### THE TASK
If a line contains "forwarded : List Forwarded := []", it is the last one to write out; begin with the first line of the records and copy each exactly.

[DATA FOR THE TASK — start]

/-- A peer's write under way to module memory (R315): the context, the place and the bytes, the flag that follows, and whether a word of it
has not been written (R257). -/
structure Arrival where
  no : Nat
  ctx : Fin 4096
  addr : Nat
  data : List Byte
  flag : Option (BitVec 12)
  failed : Bool := false
  deriving DecidableEq, Repr

/-- Flags, barriers and peers (12). -/
structure Sync where
  flags : BitVec 32768 := 0
  /-- Owner context and local slot of each allocated block. -/
  blocks : Table (Fin 4096 × Nat) := []
  bars : Table Barrier := []
  moduleId : BitVec 16 := 0
  ports : Vector Port 2 := Vector.replicate 2 {}
  bindings : List Binding := []
  /-- Writes of peers that the channels have not all served (R315), and the number that the next takes. -/
  arrivals : List Arrival := []
  nextArrival : Nat := 0
  /-- Arrivals forwarded to peers' roots, oldest first. -/
  forwarded : List Forwarded := []
  deriving DecidableEq, Repr

/-- An operation of the public-key engine (R333, R334). -/
inductive PkeOp where
  | context (d : DRef)
  | keyVerify (d : DRef)
  | rebuild (idx : Nat)
  /-- The report over a partner's nonce, and the check of the partner's chain (R330). -/
  | peerReport (port : Fin 2)
  | peer (port : Fin 2)
  deriving DecidableEq, Repr

/-- Owner of an operation for the wipe (R333): the module, or a context. -/
inductive PkeOwner where
  | module
  | context (c : Fin 4096)
  deriving DecidableEq, Repr

/-- The running operation: the instant it ends, and what its operands were at its start. -/
structure PkeRun where
  op : PkeOp
  ends : Nat
  /-- The status decided, the result bytes and the result word; what a session operation leaves. -/
  status : Status
  out : List Byte := []
  word : Nat := 0
  session : Option (BitVec 512) := none
  register : Option (Nat × Nat) := none
  /-- T has passed; the wipe that follows is not over. -/
  ended : Bool := false
  /-- It writes nothing at its end, not even undefined bytes: a difference or an unclean wipe (R339), or its context's teardown (R341). -/
  mute : Bool := false
  deriving DecidableEq, Repr

/-- The security block (13). -/
structure Security where
  aliasKey : Option Nat := none
  aliasRecord : BitVec 4096 := 0
  waiting : List PkeOp := []
  running : Option PkeRun := none
  /-- The instant at which the wipe in progress ends (R333). -/
  wiping : Option Nat := none
  owner : Option PkeOwner := none
  testing : Bool := false
  entropyFail : Bool := false
  mismatch : BitVec 32 := 0
  deriving DecidableEq, Repr

/-- A fault record as it stands at its detection (Table 15-2), and the trace level of the command it names, or of its context (R360). -/
structure FaultRec where
  bits : BitVec 512
  level : Nat
  /-- Cluster and queue of its trace record: of the failed command, else of the unit. -/
  cluster : Nat := 0
  queue : Nat := 0
  deriving DecidableEq, Repr

/-- A latent-fault test of a unit (R378). -/
structure UnitTest where
  lastPass : Nat := 0
  due : Bool := false
  testing : Bool := false
  /-- Detections that wait for the unit's test: the fault records to write when it ends (R369). -/
  faults : List FaultRec := []
  deriving DecidableEq, Repr

/-- Transients and tests of the units, by unit number (15). -/
structure Health where
  /-- When the tests of start-up passed. -/
  basePass : Nat := 0
  transients : Table (List Nat) := []
  tests : Table UnitTest := []
  deriving DecidableEq, Repr

/-- An observation counter (R408, R409). -/
structure Counter where
  sel : BitVec 32 := 0
  val : BitVec 64 := 0
  rem : Nat := 0
  deriving DecidableEq, Repr

/-- Observation (17). -/
structure Obs where
  ctrs : Table Counter := []
  freeze : Bool := false
  snapBusy : Option (List (BitVec 64)) := none
  snapErr : Bool := false
  freezeTime : BitVec 64 := 0
  /-- The instants F and U of the latest freeze and unfreeze (R410). -/
  holdAt : Nat := 0
  resumeAt : Nat := 0
  /-- F and U of earlier freezes whose U had not come when the counters were frozen again. -/
  holds : List (Nat × Nat) := []
  /-- The counters at the instant F of a snapshot in progress, and whether freeze was set. -/
  snapAt : Nat := 0
  snapFrozen : Bool := false
  snapAddr : BitVec 64 := 0
  snapSeq : BitVec 32 := 0
  traceBase : BitVec 64 := 0
  traceCb : BitVec 64 := 0
  traceOn : Bool := false
  traceSize : BitVec 4 := 0
  head : BitVec 32 := 0
  tail : BitVec 32 := 0
  lost : BitVec 32 := 0
  lostSince : Nat := 0
  lastAt : Option Nat := none
  /-- A record that waits for its 16 ns behind the LOST record that goes before it (R416, R418). -/
  due : Option (BitVec 256) := none
  stoppedAt : Option Nat := none
  deriving DecidableEq, Repr

/-- What the module has sent (R269, R284, R313, R372): interrupt data written to an address, the link error message,
frames to a peer. -/
inductive Message where
  | interrupt (sp : HostSpace) (addr : BitVec 64) (data : BitVec 32)
  | linkError
  | translate (pasid : BitVec 20) (va : Nat)
  | pageRequest (pasid : BitVec 20) (va : Nat)
  | invalidateAck (pasid : BitVec 20) (va : Nat)
  | peerWrite (port : Fin 2) (ctx : Fin 4096) (off : Nat) (data : List Byte) (rflag : Option (BitVec 12))
  | peerArrive (port : Fin 2) (ctx : Fin 4096) (bar : Nat)
  | peerRelease (port : Fin 2) (bar arrivals : Nat)
  | peerBind (port : Fin 2) (ctx remote : Fin 4096)
  | peerConfirm (port : Fin 2) (ctx : Fin 4096) (bar : Nat)
  | peerAttest (port : Fin 2) (report : List Byte)
  /-- The module's own address, in answer to the alert response address (R438). -/
  | alertAnswer (addr : BitVec 7)
  deriving DecidableEq, Repr

/-- Pins, management, power and set-up: what the work of engines, rings and keys reads and never changes. -/
structure Env where
  board : Board := {}
  serac : Serac := {}
  power : Power := {}
  setup : Setup := {}
  /-- MEM_CLASS_SHARE: bulk, ks, lc (Table 10-7). -/
  share : BitVec 24 := 0x082010
  shareErr : Bool := false
  /-- M0 to M7 (R322). -/
  meas : Vector (BitVec 512) 8 := Vector.replicate 8 0
  deriving DecidableEq, Repr

structure State where
  /-- Commands that wait, first in, first out. -/
  pending : List Instr := []
  env : Env := {}
  /-- The counter of free values (log 7). -/
  free : Nat := 0
  /-- HUB_TIMEBASE, in ns (R436). -/
  timebase : Nat := 0
  hub : Hub := {}
  moraine : Moraine := {}
  mem : Memory := []
  memsys : MemSys := {}
  /-- Host memory as the link has shown it: 0 physical, pasid + 1 otherwise (log 6). -/
  host : Table Memory := []
  keys : Keys := {}
  clusters : Vector Cluster 64 := Vector.replicate 64 {}
  ctxs : Table Ctx := []
  /-- Admitted descriptors that have not completed, oldest first. -/
  descs : List (DRef × Adm) := []
  xls : List Xl := []
  reqs : List XlReq := []
  /-- Invalidations not yet acknowledged (R288). -/
  invals : List Inval := []
  sync : Sync := {}
  sec : Security := {}
  health : Health := {}
  obs : Obs := {}
  /-- Messages sent, newest first. -/
  sent : List Message := []
  /-- A context switch in progress in a partition: the context that comes in (R290). -/
  switching : Table (Option (Fin 4096) × Nat) := []
  deriving DecidableEq, Repr
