-- ==== Sys2Proof/Machine/Ops.lean ====
section
/-! DEFINITION. Operations that many commands share: places and partitions, time, host memory and its translations,
the Moraine, counters, trace, events, completion records. -/

namespace Sys2Proof.Machine

/-- What a command answers. -/
abbrev Out := Host.Outcome State Fault Refusal

/-- The state after work of engines, rings or keys: whatever f does, pins, management, power, set-up and the queue of
commands stay as they were. -/
def State.work (s : State) (f : State → State) : State := { f s with env := s.env, pending := s.pending }

/-- A draw of the counter of free values (log 7). -/
def State.drawn (s : State) : State := { s with free := s.free + 1 }

abbrev State.shed (s : State) : Nat := s.env.power.shed.level
/-- The module is ready for rings (Table 16-10). -/
def State.ready (s : State) : Bool := s.env.serac.st == .ready

/-- Happens only when its condition holds: a command whose happening cannot take place here changes nothing (log 2). -/
def State.when (c : Bool) (s t : State) : State := if c then t else s

/-! ### Places -/

def State.parts (s : State) : Nat := (partCount s.env.setup.partCode.toNat).getD 1
/-- Clusters of one partition (R19). -/
def State.perPart (s : State) : Nat := 64 / s.parts
def State.partOf (s : State) (cl : Nat) : Nat := cl / s.perPart
def allClusters : List (Fin 64) := List.finRange 64
def State.clustersOf (s : State) (part : Nat) : List (Fin 64) := allClusters.filter fun c => s.partOf c == part
def dieOf (cl : Nat) : Nat := cl / 16

def State.clFenced (s : State) (cl : Nat) : Bool := s.hub.fenceCl.getLsbD cl
def State.thawFenced (s : State) (cl e : Nat) : Bool := s.hub.fenceThaw.getLsbD (2 * cl + e)
def State.chFenced (s : State) (ch : Nat) : Bool := s.hub.fenceCh.getLsbD ch
/-- Some channel of a stack is fenced. -/
def State.stackFenced (s : State) (stk : Nat) : Bool := fld s.hub.fenceCh (8 * stk + 7) (8 * stk) != 0
/-- A range of module memory touches a stack with a fenced channel (R253, R265). -/
def State.memFenced (s : State) (a len : Nat) : Bool :=
  s.hub.fenceCh != 0 && (upTo (min 20 ((a % 4096 + len + 4095) / 4096))).any fun i => s.stackFenced ((a / 4096 + i) % 20)
def State.glacierFenced (s : State) (d : Nat) : Bool := s.hub.fenceMisc.getLsbD (3 + d)
def State.firnFenced (s : State) (d : Nat) : Bool := s.hub.fenceMisc.getLsbD (7 + d)
def State.portFenced (s : State) (p : Nat) : Bool := s.hub.fenceMisc.getLsbD (21 + p)
def State.krtFenced (s : State) : Bool := fld s.hub.fenceMisc 24 23 != 0
def State.pkeFenced (s : State) : Bool := s.hub.fenceMisc.getLsbD 25
/-- Every Glacier is fenced (Table 15-5). -/
def State.noGlacier (s : State) : Bool := fld s.hub.fenceMisc 6 3 == 15

/-- The logical list of a partition: its unfenced clusters in ascending number (R376). -/
def State.unfenced (s : State) (part : Nat) : List (Fin 64) := (s.clustersOf part).filter fun c => !s.clFenced c

/-- The partition of a context has no unfenced cluster: every command of it completes with UNIT_FENCED (R376). Context 0 has no partition. -/
def State.deadPart (s : State) (cx : Nat) : Bool := cx != 0 && match s.ctxs.find cx with
  | some c => (s.unfenced (fld c.desc 101 96)).isEmpty
  | none => false

/-- Unit numbers of Table 15-4. -/
def unitNo (kind idx : Nat) : Nat := kind * 2048 + idx

/-- A unit's test data: units not listed passed their tests at start-up. -/
def State.testOf (s : State) (u : Nat) : UnitTest := s.health.tests.get { lastPass := s.health.basePass } u
def State.updTest (s : State) (u : Nat) (f : UnitTest → UnitTest) : State :=
  { s with health := { s.health with tests := s.health.tests.set u (f (s.testOf u)) } }

/-- A unit is out of service: under its latent-fault test, or suspect after a detection (R369, R378). -/
def State.unitOut (s : State) (kind idx : Nat) : Bool :=
  let t := s.testOf (unitNo kind idx)
  t.testing || !t.faults.isEmpty

/-- A unit is under its latent-fault test: what runs on it pauses (R378). -/
def State.underTest (s : State) (kind idx : Nat) : Bool := (s.testOf (unitNo kind idx)).testing

/-- The bridge between two compute dies (Table 15-4): 0 to 5, a pair of dies each. -/
def bridgeNo (a b : Nat) : Nat := match min a b, max a b with
  | 0, 1 => 0 | 0, 2 => 1 | 0, _ => 2
  | 1, 2 => 3 | 1, _ => 4
  | _, _ => 5

/-! ### Time -/

/-- Whether events stamped now are counted (R410): not between F and U of a freeze. -/
def Obs.counting (o : Obs) (now : Nat) : Bool :=
  (now < o.holdAt || (!o.freeze && o.resumeAt ≤ now)) && o.holds.all fun h => now < h.1 || h.2 ≤ now

/-- The ns from a to b that are counted. -/
def Obs.counted (o : Obs) (a b : Nat) : Nat :=
  b - a - (((o.holdAt, if o.freeze then b else o.resumeAt) :: o.holds).map fun h => min b h.2 - max a h.1).sum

[DATA FOR THE TASK — finish]

### ANSWER
/-- A peer's write under way to module memory (R315): the context, the place and the bytes, the flag that follows, and whether a word of it
has not been written (R257). -/
structure Arrival where
  no : Nat
  ctx : Fin 4096
  addr : Nat
  data : List Byte
  flag : Option (BitVec 12)
  failed : Bool := false
  deriving DecidableEq, Repr

/-- Flags, barriers and peers (12). -/
structure Sync where
  flags : BitVec 32768 := 0
  /-- Owner context and local slot of each allocated block. -/
  blocks : Table (Fin 4096 × Nat) := []
  bars : Table Barrier := []
  moduleId : BitVec 16 := 0
  ports : Vector Port 2 := Vector.replicate 2 {}
  bindings : List Binding := []
  /-- Writes of peers that the channels have not all served (R315), and the number that the next takes. -/
  arrivals : List Arrival := []
  nextArrival : Nat := 0
  /-- Arrivals forwarded to peers' roots, oldest first. -/
  forwarded : List Forwarded := []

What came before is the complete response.